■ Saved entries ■

● ● ● ● ●

/-! ### `setLast` -/

@[simp] theorem setLast_par (v : F64) (s : State) : (setLast v s).par = s.par := rfl
@[simp] theorem setLast_frame (v : F64) (s : State) : (setLast v s).frame = s.frame := rfl
@[simp] theorem setLast_pc (v : F64) (s : State) : (setLast v s).pc = s.pc := rfl
@[simp] theorem setLast_listLen (v : F64) (s : State) : (setLast v s).listLen = s.listLen := rfl
@[simp] theorem setLast_cmdMem (v : F64) (s : State) : (setLast v s).cmdMem = s.cmdMem := rfl
@[simp] theorem setLast_cmd (v : F64) (s : State) : (setLast v s).cmd = s.cmd := rfl
@[simp] theorem setLast_loc0 (v : F64) (s : State) : (setLast v s).loc0 = s.loc0 := rfl
@[simp] theorem setLast_loc1 (v : F64) (s : State) : (setLast v s).loc1 = s.loc1 := rfl
@[simp] theorem setLast_srf (v : F64) (s : State) : (setLast v s).srf = s.srf := rfl
@[simp] theorem setLast_arena (v : F64) (s : State) : (setLast v s).arena = s.arena := rfl
@[simp] theorem setLast_prev (v : F64) (s : State) : (setLast v s).prev = s.prev := rfl
@[simp] theorem setLast_splitters (v : F64) (s : State) : (setLast v s).splitters = s.splitters := rfl
@[simp] theorem setLast_result (v : F64) (s : State) : (setLast v s).result = s.result := rfl
@[simp] theorem setLast_frameRefused (v : F64) (s : State) : (setLast v s).frameRefused = s.frameRefused := rfl
@[simp] theorem setLast_diag (v : F64) (s : State) : (setLast v s).diag = s.diag := rfl
@[simp] theorem setLast_host (v : F64) (s : State) : (setLast v s).host = s.host := rfl
@[simp] theorem setLast_draw (v : F64) (s : State) : (setLast v s).draw = s.draw := rfl

/-! ### `clearI` -/

@[simp] theorem clearI_par (s : State) : (clearI s).par = s.par := rfl
@[simp] theorem clearI_frame (s : State) : (clearI s).frame = s.frame := rfl
@[simp] theorem clearI_pc (s : State) : (clearI s).pc = s.pc := rfl
@[simp] theorem clearI_listLen (s : State) : (clearI s).listLen = s.listLen := rfl
@[simp] theorem clearI_cmdMem (s : State) : (clearI s).cmdMem = s.cmdMem := rfl
@[simp] theorem clearI_cmd (s : State) : (clearI s).cmd = s.cmd := rfl
@[simp] theorem clearI_loc0 (s : State) : (clearI s).loc0 = s.loc0 := rfl
@[simp] theorem clearI_loc1 (s : State) : (clearI s).loc1 = s.loc1 := rfl
@[simp] theorem clearI_srf (s : State) : (clearI s).srf = s.srf := rfl
@[simp] theorem clearI_arena (s : State) : (clearI s).arena = s.arena := rfl
@[simp] theorem clearI_prev (s : State) : (clearI s).prev = s.prev := rfl
@[simp] theorem clearI_splitters (s : State) : (clearI s).splitters = s.splitters := rfl
@[simp] theorem clearI_result (s : State) : (clearI s).result = s.result := rfl
@[simp] theorem clearI_frameRefused (s : State) : (clearI s).frameRefused = s.frameRefused := rfl
@[simp] theorem clearI_diag (s : State) : (clearI s).diag = s.diag := rfl
@[simp] theorem clearI_host (s : State) : (clearI s).host = s.host := rfl
@[simp] theorem clearI_draw (s : State) : (clearI s).draw = s.draw := rfl

/-! ### `nextI` -/

@[simp] theorem nextI_par (s : State) : (nextI s).par = s.par := rfl
@[simp] theorem nextI_frame (s : State) : (nextI s).frame = s.frame := rfl
@[simp] theorem nextI_pc (s : State) : (nextI s).pc = s.pc := rfl
@[simp] theorem nextI_listLen (s : State) : (nextI s).listLen = s.listLen := rfl
@[simp] theorem nextI_cmdMem (s : State) : (nextI s).cmdMem = s.cmdMem := rfl
@[simp] theorem nextI_cmd (s : State) : (nextI s).cmd = s.cmd := rfl
@[simp] theorem nextI_loc0 (s : State) : (nextI s).loc0 = s.loc0 := rfl
@[simp] theorem nextI_loc1 (s : State) : (nextI s).loc1 = s.loc1 := rfl
@[simp] theorem nextI_srf (s : State) : (nextI s).srf = s.srf := rfl
@[simp] theorem nextI_arena (s : State) : (nextI s).arena = s.arena := rfl
@[simp] theorem nextI_prev (s : State) : (nextI s).prev = s.prev := rfl
@[simp] theorem nextI_splitters (s : State) : (nextI s).splitters = s.splitters := rfl
@[simp] theorem nextI_result (s : State) : (nextI s).result = s.result := rfl
@[simp] theorem nextI_frameRefused (s : State) : (nextI s).frameRefused = s.frameRefused := rfl
@[simp] theorem nextI_diag (s : State) : (nextI s).diag = s.diag := rfl
@[simp] theorem nextI_host (s : State) : (nextI s).host = s.host := rfl
@[simp] theorem nextI_draw (s : State) : (nextI s).draw = s.draw := rfl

● ● ● ● ●

■ Goal of the exercise ■
Transcribe the records above from the line holding "v s).loc1 = s.loc1 := rfl" down to the line holding "v s).prev = s.prev := rfl", inclusive, without adding anything.

■ Response box ■
@[simp] theorem setLast_loc1 (v : F64) (s : State) : (setLast v s).loc1 = s.loc1 := rfl
@[simp] theorem setLast_srf (v : F64) (s : State) : (setLast v s).srf = s.srf := rfl
@[simp] theorem setLast_arena (v : F64) (s : State) : (setLast v s).arena = s.arena := rfl
@[simp] theorem setLast_prev (v : F64) (s : State) : (setLast v s).prev = s.prev := rfl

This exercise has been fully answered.